[Saved entries]
/-- With no command waiting the device goes on of itself (log entry 2, the model's choice): in a reset that RST_N holds
nothing happens; a RESTART reset in progress comes to its end with the pins last sampled (log entry 19); else a due
head is handed over (R11); else a sample the tick owes is taken (R140); else the next tick comes (R1). What an event
command does where its event is not there (log entry 4, the model's choice): nothing. At the end of elapsed time all
ticks are one instant, and a due head whose owner has been handed over is none (log entries 16 and 28, the model's
choice). -/
def Obligations.IdleStepAndAbsentEvents : Prop :=
  (∀ s : State, s.pending = [] →
    (∀ cause, s.mode = .held cause → cause ≠ .restart → step s = .next s) ∧
    (s.mode = .held .restart → ∀ pins : BitVec 8,
      (∀ n : Fin 8, pins.getLsbD n = decide (s.inputs[n].raw = .high)) →
      step s = .next (s.become (freshDevice pins s.link.spd
        { s.fault with lastCause := .restart, generation := (s.fault.generation + 1) % 65536 }))) ∧
    (s.mode = .running →
      (∀ e, s.toDevice.headDue = some e → step s = .next (s.become (s.toDevice.handOver e))) ∧
      (s.toDevice.headDue = none →
        (s.sampleOwed = true → step s = .next (s.become (s.toDevice.sampleAll s.toDevice.rawLevels []))) ∧
        (s.sampleOwed = false → s.elapsed < 281474976710655 →
          step s = .next (s.become { s.toDevice with elapsed := s.elapsed + 1, handed := [], sampleOwed := true })) ∧
        (s.sampleOwed = false → s.elapsed = 281474976710655 →
          step s = .next (s.become { s.toDevice with sampleOwed := true }))))) ∧
  ∀ s : State, s.mode = .running →
    (s.toDevice.headDue = none →
      ∀ c ∈ [Instr.timerExpiry, .renewalDeadlineExpiry, .graceDeadlineExpiry, .settleDeadlineExpiry,
        .retripDeadlineExpiry, .pulseEnd, .rstoPulseEnd, .resendDeadlineExpiry], exec c s = .next s) ∧
    (s.link.transmitting = none → exec .transmitComplete s = .next s) ∧
    (s.link.restartPending = false ∨ s.link.replyQueue ≠ [] ∨ (∀ f, s.link.transmitting = some f → f.kind ≠ 0x83) →
      ∀ pins spd, exec (.restartReset pins spd) s = .next s) ∧
    (∀ pins spd, exec (.rstNRelease pins spd) s = .next s)

/-- No command faults or is refused, in whatever state it is given, and none touches the queue of waiting commands.
That is the model's: that every mistake has an answer short of a stop is log entry 21, that an event command whose
event is not there answers the state as it is, and so does a command in a reset, is log entry 4, and the queue is the
model's own field. -/
def Obligations.EveryCommandAnswersNext : Prop :=
  ∀ (c : Instr) (s : State), ∃ t, exec c s = .next t ∧ t.pending = s.pending

/-! ### Encodings -/

/-- The request and reply codes of Table 11-2, and no other code names a request. -/
def Obligations.RequestCodesAsTabled : Prop :=
  (Request.all.map (fun r => (r.code, r.replyCode)) =
    [(0x01, 0x81), (0x02, 0x82), (0x03, 0x83), (0x08, 0x88), (0x09, 0x89), (0x0A, 0x8A), (0x10, 0x90), (0x11, 0x91),
     (0x12, 0x92), (0x13, 0x93), (0x14, 0x94), (0x15, 0x95), (0x16, 0x96), (0x20, 0xA0), (0x21, 0xA1), (0x22, 0xA2),
     (0x23, 0xA3), (0x24, 0xA4), (0x25, 0xA5), (0x26, 0xA6), (0x27, 0xA7), (0x30, 0xB0), (0x31, 0xB1), (0x32, 0xB2),
     (0x33, 0xB3), (0x34, 0xB4), (0x38, 0xB8), (0x39, 0xB9), (0x40, 0xC0), (0x48, 0xC8), (0x49, 0xC9)]) ∧
  ∀ (kind : Byte) (r : Request), Request.ofCode kind = some r ↔ r.code = kind

/-- A multi-byte field is its value's bytes, most significant first (R188). The CRC of any bytes followed by their own
CRC is 0: what a receiver may check in place of comparing (R172). A byte is a character of ten bit times, start bit
LOW, data bits least significant first, stop bit HIGH, and the receiver takes it back whatever the stop bit; TXD
carries the characters of the frame in transmission and is HIGH after the last, and with the transmitter free (R168).
-/
def Obligations.FieldCrcAndCharacterBits : Prop :=
  (∀ (k n : Nat), (beBytes k n).length = k ∧ beValue (beBytes k n) = n % 256 ^ k ∧
    ∀ i < k, (beBytes k n)[i]? = some (BitVec.ofNat 8 (n / 256 ^ (k - 1 - i)))) ∧
  (∀ bytes : List Byte, crc16 (bytes ++ beBytes 2 (crc16 bytes).toNat) = 0) ∧
  (∀ (b : Byte) (stop : Level), (character b).length = 10 ∧ characterByte ((character b).set 9 stop) = b) ∧
  ∀ (d : Device) (bit : Nat), d.mode = .running →
    (d.link.transmitting = none → d.txd bit = .high) ∧
    ∀ f, d.link.transmitting = some f →
      (10 * (f.payload.length + 6) ≤ bit → d.txd bit = .high) ∧
      ∀ b, f.wire[bit / 10]? = some b →
        d.txd bit = if bit % 10 = 0 then .low else if bit % 10 = 9 then .high
          else if b.getLsbD (bit % 10 - 1) then .high else .low

/-- Every timer definition, laid out as TIMER_QUERY reports it behind its id (Tables 11-7, 11-8), is a TIMER_DEFINE
payload of the right length that is read back as that definition. -/
def Obligations.TimerDefinitionRoundTrip : Prop :=
  ∀ (t : Fin 24) (r : TimerRec), r.definable t →
    Request.timerDefine.lengthFits (byte t :: r.definitionBytes) = true ∧
    idAt 24 (byte t :: r.definitionBytes) 0 = some t ∧ parseTimer t (byte t :: r.definitionBytes) = some r

/-- A frame received byte by byte, from the start byte to its last CRC byte, does what the command of its kind does
(that a request command is such a frame, and that a byte command is a byte, are log entries 9 and 10): the bytes run as
START_BYTE, FRAME_CONTENT_BYTE and FRAME_RECEIVED commands, and the frame they make is the request (R169 to R174). The
FRAME_RECEIVED that ends a good frame of a request answers a next state, that of the request with the assembly HUNTING
again. -/
def Obligations.FrameReceivedByteByByte : Prop :=
  (∀ (s : State) (r : Request) (tag : Byte) (p : List Byte), s.mode = .running → p.length ≤ 56 →
    s.link.assembly = .assembling ((r.frame tag p).wire.drop 1).dropLast →
    ∃ t, exec (.frameReceived ((r.frame tag p).wire.getLastD 0)) s = .next t ∧
      exec (r.command tag p) (s.become { s.toDevice with link := { s.link with assembly := .hunting } }) = .next t) ∧
  ∀ (s : State) (tag : Byte) (p : List Byte) (rest : List Instr),
    s.mode = .running → s.link.assembly = .hunting → p.length ≤ 56 →
    (∀ r : Request,
      Host.Core.run Sys2Proof.core (p.length + 6)
          ({ s with pending := (r.frame tag p).receptions ++ rest } : State) =
        exec (r.command tag p) { s with pending := rest }) ∧
    (∀ kind : Byte, Request.ofCode kind = none →
      Host.Core.run Sys2Proof.core (p.length + 6)
          ({ s with pending := (Frame.mk kind tag p).receptions ++ rest } : State) =
        exec (.unknownRequest kind tag p) { s with pending := rest })

/-! ### Every request -/

/-- Every request that can be taken is taken at once and draws exactly one reply, of its kind and tag, with a status; a
refused request changes nothing else, but for the phase rule's outcomes (R177). -/
def Obligations.EveryRequestAnswered : Prop :=
  ∀ (s : State) (r : Request) (tag : Byte) (p : List Byte), s.ready →
    ∃ (d : Device) (st : Status) (fields : List Byte),
      exec (r.command tag p) s = .next (s.answers d r tag (st.code :: fields)) ∧ st ≠ .unknownRequest ∧
      (st.refuses = true → d = s.toDevice)

/-- A request of the wrong length is refused with BAD_LENGTH, echoing its first byte where its kind does (R179, R190).
-/
def Obligations.WrongLengthRefused : Prop :=
  ∀ (s : State) (r : Request) (tag : Byte) (p : List Byte), s.ready → r.lengthFits p = false →
    exec (r.command tag p) s =
      .next (s.answers s.toDevice r tag (0x11 :: if r.echoes = true then p.take 1 else []))

/-- No reply's payload exceeds 56 bytes while the fault record keeps to its four entries, and no notice's exceeds 21
(R190). -/
def Obligations.PayloadsFitTheirFrames : Prop :=
  (∀ (r : Request) (p : List Byte) (d : Device), d.fault.entries.length ≤ 4 → (takeRequest r p d).2.length ≤ 56) ∧
  ∀ n : Notice, n.frame.payload.length ≤ 21

/-- A good frame that cannot be taken now: discarded without a trace while a restart is pending, counted as overrun
behind four waiting frames, and otherwise queued behind the others while four replies wait (R174, R176). A frame whose
kind names no request is answered UNKNOWN_REQUEST, whatever its length, and counted (R178, R190). -/
def Obligations.UntakenAndUnknownFrames : Prop :=
  (∀ (s : State) (r : Request) (tag : Byte) (p : List Byte), s.mode = .running →
    (s.link.restartPending = true → exec (r.command tag p) s = .next s) ∧
    (s.link.restartPending = false → 4 ≤ s.link.receiveQueue.length →
      exec (r.command tag p) s = .next (s.become { s.toDevice with link :=
        { s.link with counters := { s.link.counters with overrun := min (s.link.counters.overrun + 1) 65535 } } })) ∧
    (s.link.restartPending = false → s.link.receiveQueue.length < 4 → 4 ≤ s.link.replyQueue.length →
      exec (r.command tag p) s = .next (s.become { s.toDevice with link :=
        { s.link with receiveQueue := s.link.receiveQueue ++ [r.frame tag p] } }))) ∧
  ∀ (s : State) (kind tag : Byte) (p : List Byte), s.ready → Request.ofCode kind = none →
    exec (.unknownRequest kind tag p) s = .next (s.become { s.toDevice with
      link := LinkPort.answered
        { s.link with
          counters := { s.link.counters with unknownRequest := min (s.link.counters.unknownRequest + 1) 65535 } }
        { kind := 0xFF, tag := tag, payload := [0x10, kind] } })

/-! ### Link port and time base -/

/-- IDENTIFY (R182). TIME_GET reports elapsed time and, within its 48-bit range, wall time, both of one now, and
changes no state (R3). -/
def Obligations.IdentifyAndTimeGetReport : Prop :=
  (∀ (s : State) (tag : Byte) (p : List Byte), s.ready →
    exec (.identify tag p) s = .next (s.answers s.toDevice .identify tag
      (if p = [] then [0x00, 0x5D, 0x24, 0x16, 0x01, 24, 16, 8, 8, 32, 50] ++ beBytes 6 s.elapsed else [0x11]))) ∧
  ∀ (s : State) (tag : Byte) (p : List Byte), s.ready →
    (p ≠ [] → exec (.timeGet tag p) s = .next (s.answers s.toDevice .timeGet tag [0x11])) ∧
    (p = [] → ∃ wall : List Byte, wall.length = 6 ∧
      (0 ≤ s.elapsed + s.wallOffset → s.elapsed + s.wallOffset < 281474976710656 →
        wall = beBytes 6 (s.elapsed + s.wallOffset).toNat) ∧
      exec (.timeGet tag p) s =
        .next (s.answers s.toDevice .timeGet tag (0x00 :: beBytes 6 s.elapsed ++ wall)))

/-- LINK_QUERY reports the six counters, clears them with clear 1, and refuses any other clear value and length (R183).
-/
def Obligations.LinkQueryReportsAndClears : Prop :=
  ∀ (s : State) (tag clear : Byte), s.ready →
    (∀ p : List Byte, p.length ≠ 1 → exec (.linkQuery tag p) s = .next (s.answers s.toDevice .linkQuery tag [0x11])) ∧
    (clear = 0 → exec (.linkQuery tag [clear]) s = .next (s.answers s.toDevice .linkQuery tag
      (0x00 :: s.link.counters.fields))) ∧
    (clear = 1 → exec (.linkQuery tag [clear]) s = .next (s.answers
      { s.toDevice with link := { s.link with counters :=
          { noise := 0, badLength := 0, badCrc := 0, gap := 0, overrun := 0, unknownRequest := 0 } } }
      .linkQuery tag (0x00 :: s.link.counters.fields))) ∧
    (clear ≠ 0 → clear ≠ 1 → exec (.linkQuery tag [clear]) s = .next (s.answers s.toDevice .linkQuery tag [0x12]))

/-- A TIME_SET within range sets wall time to the value given and moves every absolute entry to its due wall time minus
the new offset, each keeping its insertion position and the others staying as they are (R4, R5). The entries so made
past due are handed over within the request, in the order of the list, each a late expiry, and their number is replied
(R6, R13); here their timers trigger and count into no timer and have not been handed over at this instant. That an
entry R14 delayed at an earlier instant is re-keyed by R5's formula like any other, and so may be past due after a zero
or a backward step, is the model's choice (log entry 26). A TIME_SET above 2^47 - 1 is refused with BAD_ARG (R4); one
accepted, whatever it makes due, leaves elapsed time and every watch, RSTO pulse and resend entry where it was (R6). -/
def Obligations.TimeSetMovesAbsoluteEntriesAlone : Prop :=
  (∀ (s : State) (tag : Byte) (wall : Nat), s.ready → s.toDevice.listOrdered → s.toDevice.settled →
    wall ≤ 140737488355327 → s.elapsed < 140737488355328 → 0 ≤ s.wallOffset + s.elapsed →
    s.wallOffset + s.elapsed ≤ 140737488355328 →
    (∀ e ∈ s.deadlines, ∀ w, e.wall = some w → w ≤ wall →
      ∃ (t : Fin 24) (r : TimerRec) (sc : Scale), e.owner = .timer t ∧ .timer t ∉ s.handed ∧ s.timers[t] = some r ∧
        r.kind = .absolute w ∧ r.source = .time sc ∧ r.trigger = none ∧
        ∀ (x : Fin 24) rx, s.timers[x] = some rx → rx.source ≠ .parent t) →
    ∃ l : List Entry,
      l.Perm (s.deadlines.map (fun e =>
        match e.wall with
        | some w => { e with due := min (w - (wall - s.elapsed : Int)) 281474976710655, pastDue := decide (w ≤ wall) }
        | none => e)) ∧
      l.Pairwise (fun e f => e.due < f.due ∨ (e.due = f.due ∧ e.pos < f.pos)) ∧
      exec (.timeSet tag (beBytes 6 wall)) s = .next (s.answers
        ((l.filter Entry.pastDue).foldl
          (fun d e =>
            match e.owner with
            | .timer t => (s.timers[t]).elim d (fun r => d.expiredLate t r)
            | _ => d)
          { s.toDevice with wallOffset := wall - s.elapsed, deadlines := l }) .timeSet tag
        (0x00 :: beBytes 6 (BitVec.ofInt 48 (wall - (s.elapsed + s.wallOffset))).toNat ++
          [byte (l.countP Entry.pastDue)]))) ∧
  ∀ (s : State) (tag : Byte) (wall : Nat), s.ready → s.toDevice.listOrdered → s.toDevice.settled →
    wall < 281474976710656 →
    (140737488355327 < wall →
      exec (.timeSet tag (beBytes 6 wall)) s = .next (s.answers s.toDevice .timeSet tag [0x12])) ∧
    (wall ≤ 140737488355327 →
      ∃ t, exec (.timeSet tag (beBytes 6 wall)) s = .next t ∧ t.elapsed = s.elapsed ∧
        (∀ w, t.toDevice.entryOf (.watch w) = s.toDevice.entryOf (.watch w)) ∧
        t.toDevice.entryOf .rstoPulse = s.toDevice.entryOf .rstoPulse ∧
        t.toDevice.entryOf .resend = s.toDevice.entryOf .resend)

**WHAT TO DO**
Stop after the line containing "(s.sampleOwed = false → s.elapsed = 281474976710655": print exactly the lines from the start of the entries above up to it, that line included.

**RESPONSE**
/-- With no command waiting the device goes on of itself (log entry 2, the model's choice): in a reset that RST_N holds
nothing happens; a RESTART reset in progress comes to its end with the pins last sampled (log entry 19); else a due
head is handed over (R11); else a sample the tick owes is taken (R140); else the next tick comes (R1). What an event
command does where its event is not there (log entry 4, the model's choice): nothing. At the end of elapsed time all
ticks are one instant, and a due head whose owner has been handed over is none (log entries 16 and 28, the model's
choice). -/
def Obligations.IdleStepAndAbsentEvents : Prop :=
  (∀ s : State, s.pending = [] →
    (∀ cause, s.mode = .held cause → cause ≠ .restart → step s = .next s) ∧
    (s.mode = .held .restart → ∀ pins : BitVec 8,
      (∀ n : Fin 8, pins.getLsbD n = decide (s.inputs[n].raw = .high)) →
      step s = .next (s.become (freshDevice pins s.link.spd
        { s.fault with lastCause := .restart, generation := (s.fault.generation + 1) % 65536 }))) ∧
    (s.mode = .running →
      (∀ e, s.toDevice.headDue = some e → step s = .next (s.become (s.toDevice.handOver e))) ∧
      (s.toDevice.headDue = none →
        (s.sampleOwed = true → step s = .next (s.become (s.toDevice.sampleAll s.toDevice.rawLevels []))) ∧
        (s.sampleOwed = false → s.elapsed < 281474976710655 →
          step s = .next (s.become { s.toDevice with elapsed := s.elapsed + 1, handed := [], sampleOwed := true })) ∧
        (s.sampleOwed = false → s.elapsed = 281474976710655 →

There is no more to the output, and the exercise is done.